__PROBLEM REQUIREMENTS__.
Only lines that contain the word "isSome" are to be returned from the data below.

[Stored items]
Start of Block
theorem sentValue_plain {s : State} {c : Cmd} (hallocs : (s.part c.part).allocs = []) (va : Nat) (vals : List Nat) (q : Nat) :
    (match s.vaToPa c.part c.ctx va with
      | some pa => if pa < devTop then natLE (s.cipher c.part false pa (bytesLE (collBytes c.ckind) (vals.getD q 0)))
        else natLE (bytesLE (collBytes c.ckind) (vals.getD q 0))
      | none => natLE (bytesLE (collBytes c.ckind) (vals.getD q 0))) = sentValue c vals q := by
  simp only [cipher_none s c.part false _ _ hallocs, ite_self, natLE_bytesLE_mod]
  split <;> rfl

include hrun in
/-- An element that is reduced over a port: the sum in ascending rank, under the port's identifier. -/
theorem execCollectiveInboundWrite_sums {port k v own : Nat} {vals : List Nat} {s1 : State} {bs : List PByte} (hcoll : c.coll = true)
    (hstop : c.stop = none) (hk : k < c.collOut) (hw : k ∉ c.wrote) (h2 : c.ckind ≠ 2) (h5 : c.ckind ≠ 5) (hnone : c.ownElem k = none)
    (hport : port < 20) (hdown : port ∉ s.fabric.down) (hallocs : (s.part c.part).allocs = [])
    (hown : own = (if c.ckind = 3 ∨ c.ckind = 4 then c.myrank * (c.count / max c.nranks 1) + k else k))
    (hrd : kget c.rd own = some (v, s.preg c.part .peerLevel)) (ho : isOutside bs = false)
    (hlev : ∀ b ∈ bs, s.preg c.part .peerLevel ≤ b.lev) (hmem : ∀ b ∈ bs, ∃ pa, b.loc = .mem pa)
    (hck : s.unitCheckRej c.rejected [.engine eng] (s.cmdWho eng c) 0x11 .store ((c.cdst + collBytes c.ckind * k) % 2 ^ 64) (collBytes c.ckind) =
      (s1, .ok bs)) :
    ∃ t, exec (.collectiveInboundWrite eng port k vals) s = .next t ∧ RunIs { s1 with ms := t.ms } t eng { c with wrote := c.wrote ++ [k] } ∧
      t.ms = s1.ms ++ s1.stagedBytes (1024 + port) c.launch bs (bytesLE (collBytes c.ckind) (collSum c.ckind
        ((List.range c.nranks).map (fun q => if q = c.myrank then v else vals.getD q 0 % 2 ^ (8 * collBytes c.ckind))))) := by
  have hgo : (!c.coll || c.stop.isSome || decide (k ≥ c.collOut) || c.wrote.contains k || (c.ownElem k).isSome || decide (port ≥ 20) ||
      s.fabric.down.contains port) = false := by
    simp [hcoll, hstop, hk, hw, hnone, hport, hdown]
  have hex : exec (.collectiveInboundWrite eng port k vals) s = .next (s.collPut eng c k (1024 + port) (collSum c.ckind
      ((List.range c.nranks).map (fun q => if q = c.myrank then v else sentValue c vals q))) (s.preg c.part .peerLevel)) := by
    rw [exec_collectiveInboundWrite, execCollectiveInboundWrite, hrun]
    dsimp only
    rw [hgo, if_neg Bool.false_ne_true, if_neg h2, if_neg h5, ← hown, hrd]
    dsimp only
    rw [Nat.max_self]
    refine congrArg (fun xs => Host.Outcome.next (s.collPut eng c k (1024 + port) (collSum c.ckind xs) (s.preg c.part .peerLevel)))
      (List.map_congr_left fun q _ => ?_)
    exact congrArg (fun y => if q = c.myrank then v else y) (sentValue_plain hallocs _ vals q)
  rw [collPut_ok s s1 eng c k (1024 + port) _ _ bs ho hlev hmem hck] at hex
  exact ⟨_, hex, putRun_ms .., rfl⟩

/-! ### The end of a command (R121, R228 to R230) -/

include hrun in
/-- A copy that is done, or has stopped, and whose writes are applied arrives on its DONE word and retires. -/
theorem execCopyCompletion_retires {s1 : State} (hcoll : c.coll = false) (happ : s.unitApplied c.id (960 + eng) = true)
    (hend : c.stop.isSome = true ∨ c.firstLeft = none)
    (harr : (s.unlock c.id).arriveAt c.rejected [.engine eng] ((s.unlock c.id).cmdWho eng c) c.id c.done c.doneCount = (s1, none)) :
    exec (.copyCompletion eng) s = .next (match c.stop with
      | some (cause, addr, info) => s1.retireCmd eng c 2 cause addr info
      | none => s1.retireCmd eng c 1 0 0 0) := by
  have hgo : (c.coll || !(c.stop.isSome || c.firstLeft.isNone) || !s.unitApplied c.id (960 + eng)) = false := by
    rcases hend with h | h <;> simp [hcoll, happ, h]
  rw [exec_copyCompletion, execCopyCompletion, hrun]
  dsimp only
  rw [hgo, if_neg Bool.false_ne_true, harr]
  cases c.stop <;> rfl

include hrun in
theorem execCopyCompletion_ends {s1 : State} (hcoll : c.coll = false) (hstop : c.stop = none) (hleft : c.firstLeft = none)
    (happ : s.unitApplied c.id (960 + eng) = true)
    (harr : (s.unlock c.id).arriveAt c.rejected [.engine eng] ((s.unlock c.id).cmdWho eng c) c.id c.done c.doneCount = (s1, none))
    (hno : NoWaiter s1 c) : ∃ t, exec (.copyCompletion eng) s = .next t ∧ CmdEnded s1 t eng c 1 0 0 0 := by
  have hex := execCopyCompletion_retires hrun hcoll happ (.inr hleft) harr
  rw [hstop] at hex
  exact ⟨_, hex, retire_ended s1 eng c 1 0 0 0 hno⟩

include hrun in
theorem execCopyCompletion_stops {s1 : State} {cause addr info : Nat} (hcoll : c.coll = false) (hstop : c.stop = some (cause, addr, info))
    (happ : s.unitApplied c.id (960 + eng) = true)
    (harr : (s.unlock c.id).arriveAt c.rejected [.engine eng] ((s.unlock c.id).cmdWho eng c) c.id c.done c.doneCount = (s1, none))
    (hno : NoWaiter s1 c) : ∃ t, exec (.copyCompletion eng) s = .next t ∧ CmdEnded s1 t eng c 2 cause addr info := by
  have hex := execCopyCompletion_retires hrun hcoll happ (.inl (by rw [hstop]; rfl)) harr
  rw [hstop] at hex
  exact ⟨_, hex, retire_ended s1 eng c 2 cause addr info hno⟩

/-- The end of a collective whose STATUS is written and whose arrival is made. -/
theorem collEnd_retires {s s1 s2 : State} {eng : Nat} {c : Cmd} {st cause addr info : Nat}
    (hst : (s.unlock c.id).writeStatus eng c (st + cause * 256) = (s1, none))
    (harr : s1.arriveAt c.rejected [.engine eng] (s1.cmdWho eng c) c.id c.done c.doneCount = (s2, none)) :
    s.collEnd eng c st cause addr info = s2.retireCmd eng c st cause addr info := by
  rw [State.collEnd, hst]
  dsimp only
  rw [harr]

include hrun in
/-- A collective ends with its own work done, or stops for a rank whose record differs or for a peer that has not answered in time. -/
theorem execCollectiveCompletion_ends {cause st : Nat} {s1 s2 : State} (hcoll : c.coll = true) (hstop : c.stop = none)
    (happ : s.unitApplied c.id (960 + eng) = true) (hports : ∀ p < 20, ∀ w ∈ s.ms, w.eng = true → w.wid ≠ 1024 + p)
    (hcause : (cause = 0 ∧ c.collDone = true ∧ st = 1) ∨ (cause = 0x17 ∧ st = 2) ∨
      (cause = 0x18 ∧ c.since + s.dreg .fTimeout ≤ s.timebase ∧ st = 2))
    (hst : (s.unlock c.id).writeStatus eng c (st + cause * 256) = (s1, none))
    (harr : s1.arriveAt c.rejected [.engine eng] (s1.cmdWho eng c) c.id c.done c.doneCount = (s2, none)) (hno : NoWaiter s2 c) :
    ∃ t, exec (.collectiveCompletion eng cause) s = .next t ∧ CmdEnded s2 t eng c st cause 0 0 := by
  have hquiet : (List.range 20).any (fun p => s.ms.any (fun w => w.wid == 1024 + p && w.eng)) = false := by
    rw [List.any_eq_false]
    intro p hp
    rw [Bool.not_eq_true, List.any_eq_false]
    intro w hw hk
    rw [Bool.and_eq_true, beq_iff_eq] at hk
    exact hports p (List.mem_range.1 hp) w hw hk.2 hk.1
  have hex : exec (.collectiveCompletion eng cause) s = .next (s.collEnd eng c st cause 0 0) := by
    rw [exec_collectiveCompletion, execCollectiveCompletion, hrun]
    dsimp only
    rw [hcoll, happ, hquiet, hstop]
    rcases hcause with ⟨rfl, hdone, rfl⟩ | ⟨rfl, rfl⟩ | ⟨rfl, htime, rfl⟩
    · simp [hdone]
    · simp
    · simp [htime]
  rw [collEnd_retires hst harr] at hex
  exact ⟨_, hex, retire_ended s2 eng c st cause 0 0 hno⟩

end

/-- Settles O45, step by step. -/
theorem engineEvents : Obligations.EngineEvents :=
  ⟨fun _ _ _ _ hrun hq hsess hh => execEngineCommandStart_runs hrun hq hsess hh,
    fun _ _ _ _ _ _ hrun hcoll hstop hk hsrc hw hbefore hahead hp => execScout_scouts hrun hcoll hstop hk hsrc hw hbefore hahead hp,
    fun _ _ _ _ _ _ hrun hcoll hstop hk hrd hsc hx hin => execEngineRead_outOfBounds hrun hcoll hstop hk hrd hsc hx hin,
    fun _ _ _ _ _ _ _ _ hrun hcoll hstop hk hrd hsc hx hin ho hck => execEngineRead_element hrun hcoll hstop hk hrd hsc hx hin ho hck,
    fun _ _ _ _ _ _ _ hrun hcoll hstop hm hj hidx ho hck => execEngineRead_row hrun hcoll hstop hm hj hidx ho hck,
    fun _ _ _ _ _ _ _ hrun hcoll hstop hk hsend hrd ho hlev hsess hck =>
      execEngineRead_collective hrun hcoll hstop hk hsend hrd ho hlev hsess hck,
    fun _ _ _ _ _ _ _ hrun hcoll hstop hk hm hw hsc hrd hin => execEngineWrite_outOfBounds hrun hcoll hstop hk hm hw hsc hrd hin,
    fun _ _ _ _ _ _ _ _ _ hrun hcoll hstop hk hm hw hsc hrd hin ho hlev hmem hck =>
      execEngineWrite_element hrun hcoll hstop hk hm hw hsc hrd hin ho hlev hmem hck,
    fun _ _ _ _ _ _ _ _ _ hrun hcoll hstop hk hw hown ho hlev hmem hck =>
      execEngineWrite_collective hrun hcoll hstop hk hw hown ho hlev hmem hck,
    fun _ _ _ _ _ _ _ _ _ _ _ hrun hcoll hstop hk hw h2 h5 hnone hport hdown hallocs hown hrd ho hlev hmem hck =>
      execCollectiveInboundWrite_sums hrun hcoll hstop hk hw h2 h5 hnone hport hdown hallocs hown hrd ho hlev hmem hck,
    fun _ _ _ _ _ hrun hcoll hstop hleft happ harr hno => execCopyCompletion_ends hrun hcoll hstop hleft happ harr hno,
    fun _ _ _ _ _ _ _ _ hrun hcoll hstop happ harr hno => execCopyCompletion_stops hrun hcoll hstop happ harr hno,
    fun _ _ _ _ _ _ _ _ hrun hcoll hstop happ hports hcause hst harr hno =>
      execCollectiveCompletion_ends hrun hcoll hstop happ hports hcause hst harr hno⟩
End of Block
__SOLUTION FOR THIS TASK__.
  have hgo : (!c.coll || c.stop.isSome || decide (k ≥ c.collOut) || c.wrote.contains k || (c.ownElem k).isSome || decide (port ≥ 20) ||
    (hend : c.stop.isSome = true ∨ c.firstLeft = none)
  have hgo : (c.coll || !(c.stop.isSome || c.firstLeft.isNone) || !s.unitApplied c.id (960 + eng)) = false := by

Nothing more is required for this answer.